Given the unprecedented political events witnessed in The Gambia in 2017 that resulted in a transition from a dictatorship to a democracy, the state of liberal democracy following this momentous change is briefly explored in this blog.
Building a Human Rights Culture
Since the present government took office in January 2017, it has committed itself to the promotion of democratic rule, respect for human rights, rule of law and maintaining political stability. To this end, the government is undertaking key constitutional and legal reforms to consolidate the democratic gains made by the Gambia. In building a culture for the respect, protection and promotion of human rights, the government of The Gambia recognised the need for a legal and institutional framework to which a human rights culture will be anchored (Nabaneh and Sowe, 2018).
The launching of a number of processes and institutions such as the Truth, Reconciliation and Reparation Commission (TRRC) and Constitutional Review Commission (CRC), security sector and civil service reforms as well as deliberate attempts to put hands off of human rights in order to ensure that citizens enjoy them are examples of these human rights commitments. Consequently the enjoyment of basic rights such as freedoms of expression, assembly, association, and of the media have indeed flourished in the country that were never seen before. Indeed, thanks to these measures the Gambia registered a massive jump in the freedom of the press index in 2018.
To institutionalize a human rights culture, the National Human Rights Commission (NHRC) was established following the passing of the National Human Rights Commission (NHRC) Act by the National Assembly on 13 December 2017 and assented to by the President a month later, on 13 January. The NHRC is mandated to monitor, investigate and consider complaints of human rights violations in The Gambia committed by the state, private persons and entities. The five commissioners have been approved by the National Assembly and officially appointed by the President as provided by the Act in February 2019.

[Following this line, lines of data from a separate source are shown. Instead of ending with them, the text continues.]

end Sys2Proof.Machine

open Sys2Proof Sys2Proof.Machine

/-- Settles O28: each branch under its own test, and the bounds in each. -/
theorem medStaysBetweenItsNeighbours : Obligations.MedStaysBetweenItsNeighbours := by
  intro a b c
  obtain ⟨hmin, hmax⟩ := med_between a b c
  exact ⟨hmin, hmax, med_of_max_le, med_of_le_min, med_of_between⟩

/-- Settles O29: the first check that fails gives the info, and none failing starts the frame. -/
theorem predInitLatchesOrRejects : Obligations.PredInitLatchesOrRejects := fun _ =>
  ⟨fun hw hh hn => exec_predInit_of_legal (configProblem_of_frame hw hh hn),
    fun hw => exec_predInit_of_problem (configProblem_of_width hw),
    fun hw hh => exec_predInit_of_problem (configProblem_of_height hw hh),
    fun hw hh hn => exec_predInit_of_problem (configProblem_of_channels hw hh hn)⟩

/-- Settles O30: the stored value's pattern is the sample and the residual's is the difference. -/
theorem predResGivesTheWrappedResidual : Obligations.PredResGivesTheWrappedResidual := by
  intro s v
  refine ⟨fun ha hv => ?_, fun hoff => exec_predRes_of_not_active hoff nofun v,
    fun hdone => exec_predRes_of_not_active hdone nofun v, exec_predRes_of_badPixel⟩
  obtain ⟨hresult, hline, hrest⟩ := advance_storeSample_stores s (sampleOperand s.fd v)
    (u32 (wrap16 (sampleOperand s.fd v - prediction s)))
  rw [u16_sampleOperand] at hline
  exact ⟨_, exec_predRes_of_sample ha hv, hresult.trans (u32_residual _ _ _), hline, hrest⟩

/-- Settles O31: RESULT is the reconstructed value, and its low half is what is stored. -/
theorem predRecReconstructs : Obligations.PredRecReconstructs := by
  intro s r
  refine ⟨fun ha => ?_, fun hoff => exec_predRec_of_not_active hoff nofun r,
    fun hdone => exec_predRec_of_not_active hdone nofun r⟩
  obtain ⟨hresult, hline, hrest⟩ := advance_storeSample_stores s (reconstructed s (residualOperand r))
    (u32 (reconstructed s (residualOperand r)))
  refine ⟨_, exec_predRec_of_active ha r, fun hd => ?_, fun hd => ?_, ?_, hrest⟩
  · rw [hresult, reconstructed, if_pos hd]
    rfl
  · rw [hresult, u32_reconstructed_of_wrapped hd]
  · rw [hresult, u32_low, hline]

/-- Settles O32: the position moves to a place of the frame, whose flat index is below the number of samples, or behind
its last row, where the flat index is that number. -/
theorem positionAdvancesInRasterOrder : Obligations.PositionAdvancesInRasterOrder := by
  intro s t v ha hpos h
  obtain ⟨x, r, rfl⟩ := exec_sample_cases ha h
  have hindex := sampleIndex_advance (s := storeSample x { s with result := r }) hpos
  rcases advance_active_or_done (s := storeSample x { s with result := r }) ha hpos
    with ⟨hp, hin⟩ | ⟨hp, hrow, hcol, hch⟩
  · have hlt := sampleIndex_lt hin
    simp only [advance_fw, advance_fh, advance_fc, storeSample_fw, storeSample_fh, storeSample_fc] at hlt
    exact ⟨hindex, fun _ => ⟨hp, hin⟩, fun heq => absurd heq hlt.ne, hlt.le⟩
  · have hend := sampleIndex_of_end (hrow.trans (advance_fh _).symm) hcol hch
    simp only [advance_fw, advance_fh, advance_fc, storeSample_fw, storeSample_fh, storeSample_fc] at hend
    exact ⟨hindex, fun hlt => absurd hend hlt.ne, fun _ => ⟨hp, hrow, hcol, hch⟩, hend.le⟩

In fulfilment of its international human rights obligations, The Gambia became, on 23 November 2018, the ninth country in Africa to make the declaration under article 34(6) of the Protocol to the African Charter on Human and Peoples’ Rights on the Establishment of an African Court on Human and Peoples’ Rights (African Court) to allow individuals’ direct access to the Court (African Court on Human and Peoples’ Rights 2018). Additionally, the declaration allows the Court to trigger its jurisdictional competency under article 5(3) to allow for a limited number of access for NGOs. The Gambia on 28 September 2018 also ratified important UN human rights treaties including the Second Optional Protocol to the International Covenant on Civil and Political Rights, the Convention Against Torture and Other Cruel Inhuman or Degrading Treatment or Punishment (CAT), the Convention for the Protection of All Persons from Enforced Disappearance (CED) and the International Convention on the Protection of the Rights of All Migrant Workers and Members of Their Families (CRMW).
While progress is being made in strengthening its democracy, the fundamental challenges that The Gambia continues to face are: adherence to good governance principles and practices in line with respect for human rights and the rule of law.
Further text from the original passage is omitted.